━━━ Supplied material

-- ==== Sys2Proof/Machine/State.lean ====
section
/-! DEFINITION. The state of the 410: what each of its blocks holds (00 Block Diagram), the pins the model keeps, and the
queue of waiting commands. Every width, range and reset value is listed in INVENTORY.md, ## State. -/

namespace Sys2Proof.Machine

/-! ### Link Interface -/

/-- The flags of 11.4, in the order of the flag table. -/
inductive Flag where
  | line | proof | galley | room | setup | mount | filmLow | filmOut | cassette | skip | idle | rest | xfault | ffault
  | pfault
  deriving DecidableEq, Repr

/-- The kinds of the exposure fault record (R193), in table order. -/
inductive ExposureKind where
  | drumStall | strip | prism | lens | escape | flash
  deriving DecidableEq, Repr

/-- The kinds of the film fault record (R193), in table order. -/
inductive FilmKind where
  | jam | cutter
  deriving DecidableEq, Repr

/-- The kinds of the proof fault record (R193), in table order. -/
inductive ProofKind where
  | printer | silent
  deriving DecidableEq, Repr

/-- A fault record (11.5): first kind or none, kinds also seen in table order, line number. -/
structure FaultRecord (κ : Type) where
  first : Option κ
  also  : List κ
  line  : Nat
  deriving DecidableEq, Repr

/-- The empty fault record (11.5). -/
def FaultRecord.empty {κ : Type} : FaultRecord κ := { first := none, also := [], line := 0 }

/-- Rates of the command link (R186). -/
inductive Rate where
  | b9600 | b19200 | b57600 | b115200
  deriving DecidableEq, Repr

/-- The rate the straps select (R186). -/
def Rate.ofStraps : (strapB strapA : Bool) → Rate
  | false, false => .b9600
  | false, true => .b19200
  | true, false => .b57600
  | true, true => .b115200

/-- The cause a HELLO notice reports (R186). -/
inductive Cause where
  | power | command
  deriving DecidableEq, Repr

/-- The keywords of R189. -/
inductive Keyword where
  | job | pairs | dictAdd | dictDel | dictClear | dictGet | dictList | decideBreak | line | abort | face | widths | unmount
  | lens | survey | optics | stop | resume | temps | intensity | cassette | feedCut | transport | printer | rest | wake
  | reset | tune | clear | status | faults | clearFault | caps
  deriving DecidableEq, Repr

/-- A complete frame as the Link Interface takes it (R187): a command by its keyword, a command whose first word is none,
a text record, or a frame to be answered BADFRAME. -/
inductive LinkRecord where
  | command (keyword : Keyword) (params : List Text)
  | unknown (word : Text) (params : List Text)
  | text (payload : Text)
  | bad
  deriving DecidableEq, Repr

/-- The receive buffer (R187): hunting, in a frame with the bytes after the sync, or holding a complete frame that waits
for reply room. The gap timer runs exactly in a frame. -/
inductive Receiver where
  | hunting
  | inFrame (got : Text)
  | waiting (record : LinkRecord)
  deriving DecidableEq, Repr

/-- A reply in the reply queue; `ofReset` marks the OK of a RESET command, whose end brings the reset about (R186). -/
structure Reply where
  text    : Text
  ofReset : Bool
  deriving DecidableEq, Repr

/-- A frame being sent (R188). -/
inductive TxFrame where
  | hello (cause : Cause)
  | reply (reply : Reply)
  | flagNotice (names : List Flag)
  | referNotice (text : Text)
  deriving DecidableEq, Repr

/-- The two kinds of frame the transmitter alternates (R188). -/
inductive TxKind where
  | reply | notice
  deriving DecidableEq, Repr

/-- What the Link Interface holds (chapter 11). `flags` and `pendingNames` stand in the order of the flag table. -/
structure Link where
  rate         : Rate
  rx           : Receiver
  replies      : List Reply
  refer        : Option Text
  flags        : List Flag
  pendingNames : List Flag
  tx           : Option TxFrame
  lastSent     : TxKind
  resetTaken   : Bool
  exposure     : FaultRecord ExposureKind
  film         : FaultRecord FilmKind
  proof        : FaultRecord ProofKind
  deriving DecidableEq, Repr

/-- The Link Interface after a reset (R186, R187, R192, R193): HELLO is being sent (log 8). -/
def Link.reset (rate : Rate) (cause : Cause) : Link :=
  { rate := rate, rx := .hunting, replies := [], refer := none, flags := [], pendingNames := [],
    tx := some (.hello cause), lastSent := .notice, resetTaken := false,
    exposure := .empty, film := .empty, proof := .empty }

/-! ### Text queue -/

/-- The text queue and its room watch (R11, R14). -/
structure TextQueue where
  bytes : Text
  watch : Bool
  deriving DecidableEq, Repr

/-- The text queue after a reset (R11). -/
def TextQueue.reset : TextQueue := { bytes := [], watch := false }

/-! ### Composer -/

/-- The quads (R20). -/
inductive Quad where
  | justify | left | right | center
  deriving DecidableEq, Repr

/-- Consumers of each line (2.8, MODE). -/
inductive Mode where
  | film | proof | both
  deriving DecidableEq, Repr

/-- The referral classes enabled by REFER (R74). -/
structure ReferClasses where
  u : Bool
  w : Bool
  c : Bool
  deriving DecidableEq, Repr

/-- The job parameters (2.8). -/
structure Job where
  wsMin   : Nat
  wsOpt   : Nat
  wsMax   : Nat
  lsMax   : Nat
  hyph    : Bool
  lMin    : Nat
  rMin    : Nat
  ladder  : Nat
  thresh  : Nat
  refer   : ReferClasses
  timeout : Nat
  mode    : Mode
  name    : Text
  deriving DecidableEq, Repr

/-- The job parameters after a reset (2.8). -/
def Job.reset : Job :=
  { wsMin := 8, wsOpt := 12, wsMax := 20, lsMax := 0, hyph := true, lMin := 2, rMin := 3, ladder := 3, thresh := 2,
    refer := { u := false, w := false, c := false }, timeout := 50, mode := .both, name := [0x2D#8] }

━━━━━━
━━━ Supplied material

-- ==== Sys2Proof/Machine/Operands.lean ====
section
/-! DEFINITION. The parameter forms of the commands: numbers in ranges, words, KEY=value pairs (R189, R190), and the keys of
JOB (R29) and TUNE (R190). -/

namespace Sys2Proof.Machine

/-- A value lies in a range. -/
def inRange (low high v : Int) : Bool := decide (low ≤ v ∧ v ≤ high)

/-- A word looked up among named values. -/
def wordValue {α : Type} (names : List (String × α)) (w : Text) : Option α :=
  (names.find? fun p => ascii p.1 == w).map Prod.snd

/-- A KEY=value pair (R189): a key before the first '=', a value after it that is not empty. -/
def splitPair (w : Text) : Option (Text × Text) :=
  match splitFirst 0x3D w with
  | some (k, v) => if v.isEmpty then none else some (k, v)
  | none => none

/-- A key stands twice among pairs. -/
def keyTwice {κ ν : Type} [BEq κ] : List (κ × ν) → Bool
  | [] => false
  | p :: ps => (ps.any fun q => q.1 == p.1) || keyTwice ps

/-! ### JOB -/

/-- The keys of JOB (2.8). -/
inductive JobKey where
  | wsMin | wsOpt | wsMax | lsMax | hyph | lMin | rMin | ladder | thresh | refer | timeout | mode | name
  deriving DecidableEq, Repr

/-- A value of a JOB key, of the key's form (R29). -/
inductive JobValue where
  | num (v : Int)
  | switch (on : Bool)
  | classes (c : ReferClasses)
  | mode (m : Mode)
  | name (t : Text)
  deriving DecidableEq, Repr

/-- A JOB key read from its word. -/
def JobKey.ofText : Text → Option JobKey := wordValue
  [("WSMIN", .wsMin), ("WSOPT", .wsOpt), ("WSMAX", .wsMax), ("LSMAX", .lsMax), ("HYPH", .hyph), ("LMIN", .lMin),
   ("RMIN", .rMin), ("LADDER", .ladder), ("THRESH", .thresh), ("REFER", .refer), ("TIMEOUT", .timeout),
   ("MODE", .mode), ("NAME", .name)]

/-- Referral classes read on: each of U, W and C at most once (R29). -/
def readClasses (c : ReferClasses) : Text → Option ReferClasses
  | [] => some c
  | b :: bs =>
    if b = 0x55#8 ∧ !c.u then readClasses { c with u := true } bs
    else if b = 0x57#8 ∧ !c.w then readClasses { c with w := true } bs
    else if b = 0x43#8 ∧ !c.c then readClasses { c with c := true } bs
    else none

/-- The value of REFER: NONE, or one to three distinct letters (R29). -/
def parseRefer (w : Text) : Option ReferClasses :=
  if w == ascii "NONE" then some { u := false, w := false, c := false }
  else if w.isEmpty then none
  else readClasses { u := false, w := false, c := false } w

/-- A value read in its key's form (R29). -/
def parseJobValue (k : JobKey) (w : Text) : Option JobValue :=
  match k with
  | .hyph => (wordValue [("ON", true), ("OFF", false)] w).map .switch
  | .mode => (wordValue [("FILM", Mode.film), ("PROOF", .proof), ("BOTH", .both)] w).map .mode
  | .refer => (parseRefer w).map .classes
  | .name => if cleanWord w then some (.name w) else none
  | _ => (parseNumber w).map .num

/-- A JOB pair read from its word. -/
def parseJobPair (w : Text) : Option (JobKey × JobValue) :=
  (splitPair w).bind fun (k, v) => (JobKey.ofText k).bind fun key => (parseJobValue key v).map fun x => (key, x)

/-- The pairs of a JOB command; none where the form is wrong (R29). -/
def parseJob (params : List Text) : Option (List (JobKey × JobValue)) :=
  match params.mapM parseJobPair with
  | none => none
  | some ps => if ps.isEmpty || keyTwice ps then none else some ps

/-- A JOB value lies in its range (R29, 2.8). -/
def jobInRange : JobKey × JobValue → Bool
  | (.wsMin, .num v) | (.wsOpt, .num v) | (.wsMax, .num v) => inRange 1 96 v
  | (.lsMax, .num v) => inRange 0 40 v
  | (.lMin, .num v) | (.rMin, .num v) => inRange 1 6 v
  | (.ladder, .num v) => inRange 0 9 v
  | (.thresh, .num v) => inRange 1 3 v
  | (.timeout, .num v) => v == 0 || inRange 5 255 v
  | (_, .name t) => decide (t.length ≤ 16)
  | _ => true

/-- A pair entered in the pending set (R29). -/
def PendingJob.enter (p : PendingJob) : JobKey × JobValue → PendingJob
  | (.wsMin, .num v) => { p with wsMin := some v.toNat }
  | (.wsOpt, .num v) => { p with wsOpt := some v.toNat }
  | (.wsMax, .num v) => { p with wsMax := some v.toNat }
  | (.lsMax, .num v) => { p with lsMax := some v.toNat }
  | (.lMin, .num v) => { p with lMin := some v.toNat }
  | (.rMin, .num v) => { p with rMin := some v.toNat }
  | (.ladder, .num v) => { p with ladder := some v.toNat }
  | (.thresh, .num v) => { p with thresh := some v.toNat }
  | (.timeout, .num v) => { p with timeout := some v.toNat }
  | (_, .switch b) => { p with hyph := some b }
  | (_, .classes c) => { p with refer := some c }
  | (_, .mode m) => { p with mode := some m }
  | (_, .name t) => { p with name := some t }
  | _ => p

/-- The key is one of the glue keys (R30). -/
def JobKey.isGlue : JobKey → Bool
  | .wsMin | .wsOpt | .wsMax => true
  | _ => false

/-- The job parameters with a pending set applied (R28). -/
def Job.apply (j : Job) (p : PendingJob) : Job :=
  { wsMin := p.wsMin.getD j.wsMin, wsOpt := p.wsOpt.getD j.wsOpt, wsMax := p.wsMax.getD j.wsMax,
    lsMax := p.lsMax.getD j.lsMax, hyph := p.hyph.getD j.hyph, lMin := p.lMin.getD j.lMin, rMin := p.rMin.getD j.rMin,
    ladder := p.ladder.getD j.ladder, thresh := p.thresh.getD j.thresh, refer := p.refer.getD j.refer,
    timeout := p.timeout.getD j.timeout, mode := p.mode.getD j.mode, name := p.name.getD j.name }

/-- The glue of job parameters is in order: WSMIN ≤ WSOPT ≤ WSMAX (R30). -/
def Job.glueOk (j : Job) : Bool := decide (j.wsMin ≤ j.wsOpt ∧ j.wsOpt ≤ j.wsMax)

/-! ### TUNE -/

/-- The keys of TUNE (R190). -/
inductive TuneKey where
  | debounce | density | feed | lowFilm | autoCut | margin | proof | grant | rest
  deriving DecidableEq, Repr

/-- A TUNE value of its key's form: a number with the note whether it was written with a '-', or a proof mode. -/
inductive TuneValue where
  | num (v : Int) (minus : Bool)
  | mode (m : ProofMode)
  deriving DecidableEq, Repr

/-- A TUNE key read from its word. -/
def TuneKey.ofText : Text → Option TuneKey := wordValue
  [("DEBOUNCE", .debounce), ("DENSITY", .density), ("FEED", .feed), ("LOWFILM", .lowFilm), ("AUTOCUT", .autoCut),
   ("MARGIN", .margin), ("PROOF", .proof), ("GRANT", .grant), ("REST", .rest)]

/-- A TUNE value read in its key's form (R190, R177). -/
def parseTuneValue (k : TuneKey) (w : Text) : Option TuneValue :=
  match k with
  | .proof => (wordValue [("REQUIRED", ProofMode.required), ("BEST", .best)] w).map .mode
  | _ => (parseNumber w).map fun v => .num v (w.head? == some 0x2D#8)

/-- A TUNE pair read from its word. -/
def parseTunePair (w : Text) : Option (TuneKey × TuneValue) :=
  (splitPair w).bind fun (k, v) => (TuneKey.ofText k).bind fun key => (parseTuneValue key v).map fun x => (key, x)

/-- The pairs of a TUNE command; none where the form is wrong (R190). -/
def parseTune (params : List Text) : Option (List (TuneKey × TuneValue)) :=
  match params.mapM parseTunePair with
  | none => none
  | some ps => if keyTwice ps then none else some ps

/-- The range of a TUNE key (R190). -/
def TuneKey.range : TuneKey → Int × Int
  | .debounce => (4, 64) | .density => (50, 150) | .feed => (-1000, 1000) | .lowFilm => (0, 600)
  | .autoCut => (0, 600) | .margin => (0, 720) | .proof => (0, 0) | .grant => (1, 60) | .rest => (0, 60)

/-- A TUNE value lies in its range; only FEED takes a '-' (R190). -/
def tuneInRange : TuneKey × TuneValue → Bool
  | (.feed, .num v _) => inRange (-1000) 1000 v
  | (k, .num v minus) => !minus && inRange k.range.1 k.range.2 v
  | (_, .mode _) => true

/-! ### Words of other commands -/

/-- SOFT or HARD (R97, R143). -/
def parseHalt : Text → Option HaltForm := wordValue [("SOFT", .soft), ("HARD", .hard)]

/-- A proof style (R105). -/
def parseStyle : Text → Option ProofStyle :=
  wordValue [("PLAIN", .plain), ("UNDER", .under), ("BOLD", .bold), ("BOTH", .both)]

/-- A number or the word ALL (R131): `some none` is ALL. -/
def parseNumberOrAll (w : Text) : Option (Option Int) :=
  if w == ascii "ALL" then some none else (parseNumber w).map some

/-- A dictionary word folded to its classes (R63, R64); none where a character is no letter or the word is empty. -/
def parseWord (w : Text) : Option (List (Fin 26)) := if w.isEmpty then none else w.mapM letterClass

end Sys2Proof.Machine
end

━━━━━━

### What is being asked
Find the word "table" in the listing above, then copy each line where it turns up.

### Answer for the task
/-- The flags of 11.4, in the order of the flag table. -/
/-- The kinds of the exposure fault record (R193), in table order. -/
/-- The kinds of the film fault record (R193), in table order. -/
/-- The kinds of the proof fault record (R193), in table order. -/
/-- A fault record (11.5): first kind or none, kinds also seen in table order, line number. -/
/-- What the Link Interface holds (chapter 11). `flags` and `pendingNames` stand in the order of the flag table. -/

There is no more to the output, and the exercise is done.